General Recognition Theory (GRT)

Signal detection theory, which was developed in the 1950’s, revolutionized psychophysics. Dr. Ashby played a lead role in developing a multidimensional version of signal detection theory called general recognition theory (GRT). The first three GRT publications were Ashby and Townsend (1986, Psychological Review), Ashby and Gott (1988, Journal of Experimental Psychology:Learning, Memory, & Cognition), and Ashby and Perrin (1988, Psychological Review).

Adding extra sensory dimensions to signal detection theory creates a number of new conceptual challenges and greatly increases the potential applicability of the model. The Ashby and Townsend (1986) paper focused on sensory and perceptual processes, the Ashby and Gott (1988) paper focused on decision processes, and the Ashby and Perrin (1988) paper focused on perceived similarity.

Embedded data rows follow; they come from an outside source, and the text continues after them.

-- ==== Sys2Proof/Machine/FrameCodec.lean ====
section
/-! DEFINITION. The FrameCodec unit: `CHECKSUM` (R130), `ENCODE` (R132), `DECODE` (R136). -/

namespace Sys2Proof.Machine

/-- `CHECKSUM(s) = (255 - sum(s)) mod 256`, the subtraction over the integers (R130). -/
def checksumOf (s : Bytes) : Byte := BitVec.ofNat 8 ((255 - (byteSum s : Int)) % 256).toNat

/-- The seven bytes before the payload (R92, R132). -/
def frameHead (c : Cfg) (m : Message) : Bytes :=
  [c.prefixByte, c.formatByte, hi8 (overhead + m.payload.length), lo8 (overhead + m.payload.length), m.address,
    m.signature, m.instruction]

/-- `ENCODE(m)` (R132). -/
def encodeFrame (c : Cfg) (m : Message) : Result Bytes :=
  if m.payload.length + overhead > lenMax then .err (.payloadTooLarge m.payload.length)
  else .ok (frameHead c m ++ m.payload ++ [checksumOf (frameHead c m ++ m.payload), c.termByte])

/-- Step 7 of `DECODE` (R136, R143): the error a response code raises, if any. -/
def codeError (code : Byte) : Option Err :=
  match classify code with
  | .ok => none
  | .unsolicited => none
  | .deviceError _ => some (.deviceError code)
  | .invalid => some (.invalidResponseCode code)

/-- Steps 1 to 6 of `DECODE` (R136 to R142): the first structural error of `b`, if any. -/
def structuralError (c : Cfg) (b : Bytes) : Option Err :=
  let t := b.length
  if t < decodeMin then some (.frameTooShort t)
  else if byteAt b 0 ≠ c.prefixByte then some (.badPrefix (byteAt b 0))
  else if byteAt b 1 ≠ c.formatByte then some (.badFormat (byteAt b 1))
  else
    let l := u16be (byteAt b 2) (byteAt b 3)
    if l ≠ t - hdrLen ∨ l < overhead then some (.lengthMismatch l t)
    else if byteAt b (t - 1) ≠ c.termByte then some (.badTerminator (byteAt b (t - 1)))
    else if checksumOf (sliceOf b 0 (t - 2)) ≠ byteAt b (t - 2) then
      some (.checksumMismatch (checksumOf (sliceOf b 0 (t - 2))) (byteAt b (t - 2)))
    else none

/-- Step 8 of `DECODE` (R144): the Message of an accepted frame. -/
def frameMessage (b : Bytes) : Message where
  signature := byteAt b 5
  instruction := byteAt b 6
  address := byteAt b 4
  payload := sliceOf b 7 (b.length - 2)

/-- `DECODE(b, chk)` (R136): structural checks, then with `chk` the response code, then the Message. -/
def decodeFrame (c : Cfg) (b : Bytes) (chk : Bool) : Result Message :=
  match structuralError c b with
  | some e => .err e
  | none =>
    match (if chk then codeError (byteAt b 6) else none) with
    | some e => .err e
    | none => .ok (frameMessage b)

/-- The default of `DECODE`'s `chk` when a caller omits it (R135; log 16). -/
def defaultCheck : Bool := true

/-- A Message built by a caller who may give no address: it is then `CFG.ADDR_DEFAULT` (R19; log 16). -/
def buildMessage (c : Cfg) (signature instruction : Byte) (address : Option Byte) (payload : Bytes) : Message where
  signature := signature
  instruction := instruction
  address := address.getD c.addrDefault
  payload := payload

/-- `ROUNDTRIP m` (R119): `ENCODE m`, then `DECODE` of the bytes with `chk = 0`. -/
def roundtrip (c : Cfg) (m : Message) : Result Message :=
  match encodeFrame c m with
  | .ok f => decodeFrame c f false
  | .err e => .err e

/-- The instruction `CHECKSUM` (R130). -/
def execChecksum (b : Bytes) (s : State) : Host.Outcome State Fault Refusal :=
  answerPure s (.checksum (checksumOf b))

/-- The instruction `ENCODE` (R132). -/
def execEncode (m : Message) (s : State) : Host.Outcome State Fault Refusal :=
  answerPure s (.encoded (encodeFrame s.cfg m))

/-- The instruction `DECODE` (R135, R136). -/
def execDecode (b : Bytes) (chk : Bool) (s : State) : Host.Outcome State Fault Refusal :=
  answerPure s (.decoded (decodeFrame s.cfg b chk))

end Sys2Proof.Machine
end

Before GRT, the literature included many terms that attempted to describe perceptual interactions among separate stimulus components, but none of these were rigorously defined or possessed clear underlying theoretical foundation. Included in this list were perceptual independence, perceptual separability vs. integrality, performance parity, and sampling independence. The 1986 paper made two fundamental contributions. First, it rigorously defined perceptual independence, perceptual separability, and decisional separability as the core interaction-related phenomena, and second, it showed exactly how the many terms that were then in use are related to each other through these core concepts.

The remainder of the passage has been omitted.